All’interno di questo racconto progettuale nascono i modelli Alma Rose e Agatha, a cui oggi si affianca Adalise, nuova proposta che amplia ulteriormente la collezione e ne evolve il linguaggio, mantenendone intatta l’identità.
Adalise, la cucina Marchi Cucine per il 50esimo anniversario
In occasione dei 50 anni dell’azienda, Marchi Cucine presenta Adalise, una cucina che interpreta con equilibrio e raffinatezza il carattere della collezione Cottage, fondendo tradizione, eleganza e cultura del progetto.
Adalise guarda avanti senza perdere il legame con le radici del marchio e racconta un modo di abitare in cui estetica, materia e vita quotidiana dialogano con naturalezza. La cucina è proposta in una sofisticata tonalità spicy red, una nuance intensa ma bilanciata, pensata per dare calore e profondità all’ambiente.
Le ante a telaio, le vetrine superiori e i dettagli classici richiamano il fascino delle cucine di campagna dal gusto inglese, mentre le finiture ricercate e i materiali naturali contribuiscono a definire un’atmosfera autentica e ospitale. Il piano in pietra e gli elementi in legno rafforzano la componente materica del progetto, restituendo un’immagine di eleganza durevole.
La composizione si organizza attorno a un blocco cottura ideato come fulcro operativo e scenografico della cucina, valorizzato dalla presenza della cappa integrata, che ne sottolinea la centralità all’interno del layout. L’isola centrale, pensata come zona pranzo e coffee area, diventa invece il luogo della convivialità e delle pause quotidiane, uno spazio che favorisce la condivisione e apre la cucina alla dimensione più autentica della vita in casa.
Tra gli elementi distintivi spicca il modello pantry coordinato, progettato come naturale estensione della cucina. Si tratta di una dispensa organizzata che consente di mantenere l’ambiente ordinato e visivamente pulito, nascondendo elettrodomestici e utensili e contribuendo a preservare l’armonia estetica dell’insieme. Una soluzione particolarmente interessante anche per chi progetta spazi funzionali e ben organizzati, perché integra contenimento, praticità e coerenza formale in un unico sistema.

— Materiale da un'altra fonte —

-- ==== Sys2Proof/Certificates/Slice0/Obligations.lean ====
section
/-! DEFINITION. The statements for the provers. `Completes i s t stored`: the instruction completes with the next
state `t`, given in full, and stores to no byte outside `stored`. -/

open Sys2Proof Sys2Proof.Machine

/-! ## Encoding -/

/-- Decoding an encoded instruction gives it back, with the bytes that follow. -/
def Obligations.DecodeOfEncode : Prop :=
  ∀ (i : Instr) (rest : List Byte), decode (encode i ++ rest) = .ok (i, rest)

/-- Every instruction has one encoding: the bytes that decode to it are its encoding. -/
def Obligations.EncodeOfDecode : Prop :=
  ∀ (bytes : List Byte) (i : Instr) (rest : List Byte), decode bytes = .ok (i, rest) → bytes = encode i ++ rest

/-- R106: the length is told by the first byte alone. -/
def Obligations.LengthToldByFirstByte : Prop :=
  ∀ (b0 : Byte) (bytes : List Byte) (i : Instr) (rest : List Byte), decode (b0 :: bytes) = .ok (i, rest) →
    if b0 ∈ [0x60#8, 0x80#8, 0x81#8, 0x82#8, 0x83#8, 0x84#8, 0x85#8, 0xE2#8, 0xE3#8, 0xE4#8, 0xE5#8]
    then (b0 :: bytes).length = rest.length + 4
    else (b0 :: bytes).length = rest.length + 2

/-- R102, R107, R108, R109, R111, R112, R115: the formats with their opcodes, every operand at every value; and, from the
table of R110, the immediate instructions. -/
def Obligations.FormatsDecodeEveryOperand : Prop :=
  ∀ rest : List Byte,
    (∀ (x : BitVec 12), ∀ p ∈ [(0x0#4, Instr.sJmp), (0x1#4, .sJsr), (0x2#4, .sLoad), (0x3#4, .sStore),
        (0x4#4, .sBr), (0x5#4, .sBsr)],
      decode ((p.1 ++ x.extractLsb' 8 4) :: x.extractLsb' 0 8 :: rest) = .ok (p.2 x, rest))
    ∧ (∀ (k : Cond) (ee : Byte), decode ((0x9#4 ++ k.code) :: ee :: rest) = .ok (.cBr ee k, rest))
    ∧ (∀ (k : Cond), ∀ p ∈ [(0x88#8, Instr.cpJsr), (0x89#8, .cpJmp), (0x8A#8, .cpLoad), (0x8B#8, .cpStore),
        (0x8C#8, .cpLoadB), (0x8D#8, .cpStoreB), (0x8E#8, .cRts), (0x8F#8, .cpBsr), (0xEA#8, .cpIn), (0xEB#8, .cpOut),
        (0xEC#8, .cpInB), (0xED#8, .cpOutB), (0xF0#8, .emulate), (0xF1#8, .execute), (0xF2#8, .prepare),
        (0xF6#8, .refresh), (0xFF#8, .flag)],
      decode (p.1 :: (0x0#4 ++ k.code) :: rest) = .ok (p.2 k, rest))
    ∧ (∀ (n : Word) (k : Cond), ∀ p ∈ [(0x60#8, Instr.cNLoad), (0x80#8, .cJsr), (0x81#8, .cJmp), (0x82#8, .cLoad),
        (0x83#8, .cStore), (0x84#8, .cLoadB), (0x85#8, .cStoreB), (0xE2#8, .cIn), (0xE3#8, .cOut), (0xE4#8, .cInB),
        (0xE5#8, .cOutB)],
      decode (p.1 :: (0x0#4 ++ k.code) :: n.extractLsb' 0 8 :: n.extractLsb' 8 8 :: rest) = .ok (p.2 n k, rest))
    ∧ (∀ p ∈ [(0x0#4, Instr.addP), (0x1#4, .adcP), (0x2#4, .rsubP), (0x3#4, .rsbcP), (0x4#4, .subP), (0x5#4, .sbcP),
        (0x6#4, .andP), (0x7#4, .orP), (0x8#4, .eorP), (0x9#4, .nop), (0xA#4, .cmpP), (0xB#4, .rcmpP), (0xC#4, .maskP),
        (0xD#4, .cpl), (0xE#4, .tstP), (0xF#4, .neg)],
      decode (0xC0#8 :: (p.1 ++ 0x0#4) :: rest) = .ok (p.2, rest))
    ∧ (∀ p ∈ [(0x0#4, Instr.dupl), (0x1#4, .del), (0x2#4, .swap), (0x3#4, .sot), (0x4#4, .rtu), (0x5#4, .rtd),
        (0x6#4, .ptor), (0x7#4, .rtop), (0x8#4, .idx), (0x9#4, .xrp)],
      decode (0xC1#8 :: (p.1 ++ 0x0#4) :: rest) = .ok (p.2, rest))
    ∧ (∀ p ∈ [(0x0#4, Instr.lsl), (0x1#4, .lsr), (0x2#4, .rol), (0x3#4, .ror), (0x9#4, .asr)],
      decode (0xC2#8 :: (p.1 ++ 0x0#4) :: rest) = .ok (p.2, rest))
    ∧ (∀ q ∈ [(0x0#4, Reg.pc), (0x1#4, .ppc), (0x2#4, .hp), (0x3#4, .flags), (0x4#4, .psp), (0x5#4, .psc),
        (0x6#4, .rsp), (0x7#4, .rsc), (0x8#4, .ea), (0x9#4, .rr)],
      ∀ p ∈ [(0xD0#8, Instr.pushPs), (0xD1#8, .popPs), (0xD2#8, .pushRs), (0xD3#8, .popRs)],
      decode (p.1 :: (q.1 ++ 0x0#4) :: rest) = .ok (p.2 q.2, rest))
    ∧ (∀ q ∈ [(0x0#4, FlagSel.c), (0x1#4, .z), (0x2#4, .s), (0x3#4, .o), (0x4#4, .e), (0x5#4, .i), (0x6#4, .ie),
        (0x7#4, .ee)],
      ∀ p ∈ [(0xD4#8, Instr.set), (0xD5#8, .clear)],
      decode (p.1 :: (q.1 ++ 0x0#4) :: rest) = .ok (p.2 q.2, rest))
    ∧ (∀ p ∈ [(0xF8#8, Instr.dfx), (0xFB#8, .twoBlit), (0xFC#8, .jppc), (0xFD#8, .xb)],
      decode (p.1 :: 0x00#8 :: rest) = .ok (p.2, rest))
    ∧ (∀ (n : Byte), ∀ p ∈ [(0x70#8, Instr.uNLoad), (0x71#8, .sNLoad),
        (0xA0#8, .addU), (0xA1#8, .adcU), (0xA2#8, .subU), (0xA3#8, .sbcU), (0xA4#8, .rsubU), (0xA5#8, .rsbcU),
        (0xA6#8, .andU), (0xA7#8, .orU), (0xA8#8, .eorU), (0xAA#8, .rcmpU), (0xAB#8, .cmpU), (0xAC#8, .maskU),
        (0xAE#8, .tstU), (0xB0#8, .addS), (0xB1#8, .adcS), (0xB2#8, .subS), (0xB3#8, .sbcS), (0xB4#8, .rsubS),
        (0xB5#8, .rsbcS), (0xB6#8, .andS), (0xB7#8, .orS), (0xB8#8, .eorS), (0xBA#8, .rcmpS), (0xBB#8, .cmpS),
        (0xBE#8, .tstS)],
      decode (p.1 :: n :: rest) = .ok (p.2 n, rest))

Per i 50 anni di Marchi Cucine nasce Adalise, nuova cucina della collezione Cottage che unisce tradizione ed eleganza
Con Adalise, Marchi Cucine inaugura un nuovo capitolo di una storia iniziata cinquant’anni fa e prosegue nel proprio percorso progettuale continuando a creare “cucine senza tempo”, pensate per accogliere la quotidianità, custodire la memoria della casa e interpretare in chiave contemporanea il concetto di abitare.